-- ==== Sys2Proof/Laws/Ops.lean ====
section
/-! SUPPORT. One lemma for each shared operation that says everything it can do, for proofs to cite
instead of unfolding it. -/

namespace Sys2Proof.Machine

/-! ### Taking a fault -/

@[simp] theorem andThen_ok {α : Type} (x : α) (next : α → Result) :
    andThen (.ok x) next = next x := rfl

@[simp] theorem andThen_error {α : Type} (f : Fault) (next : α → Result) :
    andThen (.error f : Except Fault α) next = .fault f := rfl

/-- An access followed by more answers a next state only through the access's value. -/
theorem andThen_eq_next {α : Type} {access : Except Fault α} {next : α → Result} {s' : State}
    (h : andThen access next = .next s') : ∃ x, access = .ok x ∧ next x = .next s' := by
  cases access with
  | error f => cases h
  | ok x => exact ⟨x, rfl, h⟩

/-- An access followed by more answers a fault either from the access or from what follows. -/
theorem andThen_eq_fault {α : Type} {access : Except Fault α} {next : α → Result} {f : Fault}
    (h : andThen access next = .fault f) :
    access = .error f ∨ ∃ x, access = .ok x ∧ next x = .fault f := by
  cases access with
  | error g => exact .inl (by cases h; rfl)
  | ok x => exact .inr ⟨x, rfl, h⟩

/-! ### Accessors -/

/-- Every 16-bit address is an address of the array. -/
theorem toNat_lt_capacity (v : Word) : v.toNat < capacity := v.isLt

theorem State.readByte_of_lt (s : State) {addr : Nat} (h : addr < capacity) :
    s.readByte addr = .ok (s.mem.get addr) := if_pos h

theorem State.readByte_of_ge (s : State) {addr : Nat} (h : capacity ≤ addr) :
    s.readByte addr = .error (.busFault addr) := if_neg (by omega)

/-- A read at a 16-bit address cannot fault. -/
@[simp] theorem State.readByte_word (s : State) (v : Word) :
    s.readByte v.toNat = .ok (s.mem.get v.toNat) := s.readByte_of_lt v.isLt

theorem State.writeByte_of_lt (s : State) {addr : Nat} (v : Byte) (h : addr < capacity) :
    s.writeByte addr v = .ok { s with mem := s.mem.set addr v } := if_pos h

theorem State.writeByte_of_ge (s : State) {addr : Nat} (v : Byte) (h : capacity ≤ addr) :
    s.writeByte addr v = .error (.busFault addr) := if_neg (by omega)

/-- A write at a 16-bit address cannot fault. -/
@[simp] theorem State.writeByte_word (s : State) (x : Word) (v : Byte) :
    s.writeByte x.toNat v = .ok { s with mem := s.mem.set x.toNat v } := s.writeByte_of_lt v x.isLt

/-- Everything a 16-bit read can do: it faults at the first address outside the array. -/
theorem State.readPair_eq (s : State) (addr : Nat) :
    s.readPair addr =
      if addr + 1 < capacity then .ok (beWord (s.mem.get addr) (s.mem.get (addr + 1)))
      else if addr < capacity then .error (.busFault (addr + 1))
      else .error (.busFault addr) := by
  unfold State.readPair State.readByte
  by_cases h : addr < capacity
  · by_cases h1 : addr + 1 < capacity <;> simp [h, h1]
  · simp [h, show ¬ addr + 1 < capacity by omega]

/-- Everything a 16-bit write can do. -/
theorem State.writePair_eq (s : State) (addr : Nat) (v : Word) :
    s.writePair addr v =
      if addr + 1 < capacity then
        .ok { s with mem := (s.mem.set addr (highByte v)).set (addr + 1) (lowByte v) }
      else if addr < capacity then .error (.busFault (addr + 1))
      else .error (.busFault addr) := by
  unfold State.writePair State.writeByte
  by_cases h : addr < capacity
  · by_cases h1 : addr + 1 < capacity <;> simp [h, h1]
  · simp [h, show ¬ addr + 1 < capacity by omega]

/-! ### The stack -/

/-- A push of one byte cannot fault. -/
@[simp] theorem State.pushByte_eq (s : State) (v : Byte) :
    s.pushByte v =
      .ok { s with mem := s.mem.set (s.sp - 1#16).toNat v, sp := s.sp - 1#16 } := by
  rw [State.pushByte, State.writeByte_word]
  rfl

/-- A pop of one byte cannot fault. -/
@[simp] theorem State.popByte_eq (s : State) :
    s.popByte = .ok (s.mem.get s.sp.toNat, { s with sp := s.sp + 1#16 }) := by
  rw [State.popByte, State.readByte_word]
  rfl

theorem sub_one_sub_one (v : Word) : v - 1#16 - 1#16 = v - 2#16 := by bv_omega

theorem add_one_add_one (v : Word) : v + 1#16 + 1#16 = v + 2#16 := by bv_omega

/-- Pushing a pair cannot fault: the high-order register goes to the higher address. -/
theorem State.pushPair_eq (s : State) (p : Pair) :
    s.pushPair p =
      .ok { s with
        mem := (s.mem.set (s.sp - 1#16).toNat (s.reg p.high)).set (s.sp - 2#16).toNat (s.reg p.low)
        sp := s.sp - 2#16 } := by
  simp only [State.pushPair, State.pushByte_eq, sub_one_sub_one]

/-- Popping a pair cannot fault: the low-order register comes from the lower address. -/
theorem State.popPair_eq (s : State) (p : Pair) :
    s.popPair p =
      .ok (((s.setReg p.low (s.mem.get s.sp.toNat)).setReg p.high
        (s.mem.get (s.sp + 1#16).toNat)).setSp (s.sp + 2#16)) := by
  cases p <;>
    simp only [State.popPair, State.popByte_eq, State.setReg, State.setSp, Pair.low, Pair.high,
      add_one_add_one]

/-! ### The inline operand and the instruction cycle -/

/-- Only `LD A,(nn)` has an inline operand, and only it can fail to have one. -/
theorem State.readOperand_ok {s : State} {o : Operation} {i : Instr}
    (h : s.readOperand o = .ok i) : i.operation = o := by
  cases o <;> simp only [State.readOperand] at h
  case ldANn =>
    split at h
    · cases h
    · cases h; rfl
  all_goals cases h; rfl

/-- Reading an operand fails only for `LD A,(nn)` with `pc` at 0xFFFF. -/
theorem State.readOperand_error {s : State} {o : Operation} {f : Fault}
    (h : s.readOperand o = .error f) :
    o = .ldANn ∧ s.pc = 0xFFFF#16 ∧ f = .busFault 65536 := by
  cases o <;> simp only [State.readOperand, reduceCtorEq] at h
  rw [State.readPair_eq] at h
  have hlt := s.pc.isLt
  by_cases h1 : s.pc.toNat + 1 < capacity
  · simp [h1] at h
  · have hpc : s.pc.toNat = 65535 := by simp only [capacity] at h1; omega
    refine ⟨rfl, BitVec.eq_of_toNat_eq (by simpa using hpc), ?_⟩
    simp [hpc] at h
    exact h.symm

/-- The opcode fetch cannot fault (spec/40_instruction_cycle.md R101): what a step can do. -/
theorem cycle_eq (s : State) :
    cycle s =
      match decodeOpcode (s.mem.get s.pc.toNat) with
      | none => .fault (.unimplementedOpcode (s.mem.get s.pc.toNat) s.pc)
      | some o => invoke o (s.advance 1#16) := by
  unfold cycle
  rw [State.readByte_word]
  rfl

/-- The accesses of a step whose opcode byte selects an operation. -/
theorem stepAccesses_of_some {s : State} {o : Operation}
    (h : decodeOpcode (s.mem.get s.pc.toNat) = some o) :
    stepAccesses s = ⟨.fetch, s.pc.toNat⟩ :: operationAccesses o (s.advance 1#16) := by
  rw [stepAccesses, h]

/-- The accesses of a step whose opcode byte is unmapped. -/
theorem stepAccesses_of_none {s : State} (h : decodeOpcode (s.mem.get s.pc.toNat) = none) :
    stepAccesses s = [⟨.fetch, s.pc.toNat⟩] := by
  rw [stepAccesses, h]

/-- What a step can do, its operand fetch included: an unmapped opcode, a bus fault on the operand
of `LD A,(nn)`, or the decoded instruction. -/
theorem step_cases (s : State) :
    (decodeOpcode (s.mem.get s.pc.toNat) = none ∧
      step s = .fault (.unimplementedOpcode (s.mem.get s.pc.toNat) s.pc)) ∨
    (decodeOpcode (s.mem.get s.pc.toNat) = some .ldANn ∧ s.pc = 0xFFFE#16 ∧
      step s = .fault (.busFault 65536)) ∨
    ∃ i, decodeOpcode (s.mem.get s.pc.toNat) = some i.operation ∧
      (s.advance 1#16).readOperand i.operation = .ok i ∧ step s = exec i (s.advance 1#16) := by
  unfold step
  rw [cycle_eq]
  cases ho : decodeOpcode (s.mem.get s.pc.toNat) with
  | none => exact .inl ⟨rfl, rfl⟩
  | some o =>
    cases hr : (s.advance 1#16).readOperand o with
    | error f =>
      obtain ⟨rfl, hpc, rfl⟩ := State.readOperand_error hr
      refine .inr (.inl ⟨rfl, ?_, by simp only [invoke, hr, andThen_error]⟩)
      simp only [State.advance_pc] at hpc
      calc s.pc = s.pc + 1#16 - 1#16 := by simp
        _ = 0xFFFE#16 := by rw [hpc]; rfl
    | ok i =>
      obtain rfl := State.readOperand_ok hr
      exact .inr (.inr ⟨i, rfl, hr, by simp only [invoke, hr, andThen_ok]⟩)

end Sys2Proof.Machine
end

[Prompt] Which lines of the listing contain the string "busFault"? Copy each of them.

[Answer section]
    s.readByte addr = .error (.busFault addr) := if_neg (by omega)
    s.writeByte addr v = .error (.busFault addr) := if_neg (by omega)
      else if addr < capacity then .error (.busFault (addr + 1))
      else .error (.busFault addr) := by
      else if addr < capacity then .error (.busFault (addr + 1))
      else .error (.busFault addr) := by
    o = .ldANn ∧ s.pc = 0xFFFF#16 ∧ f = .busFault 65536 := by
      step s = .fault (.busFault 65536)) ∨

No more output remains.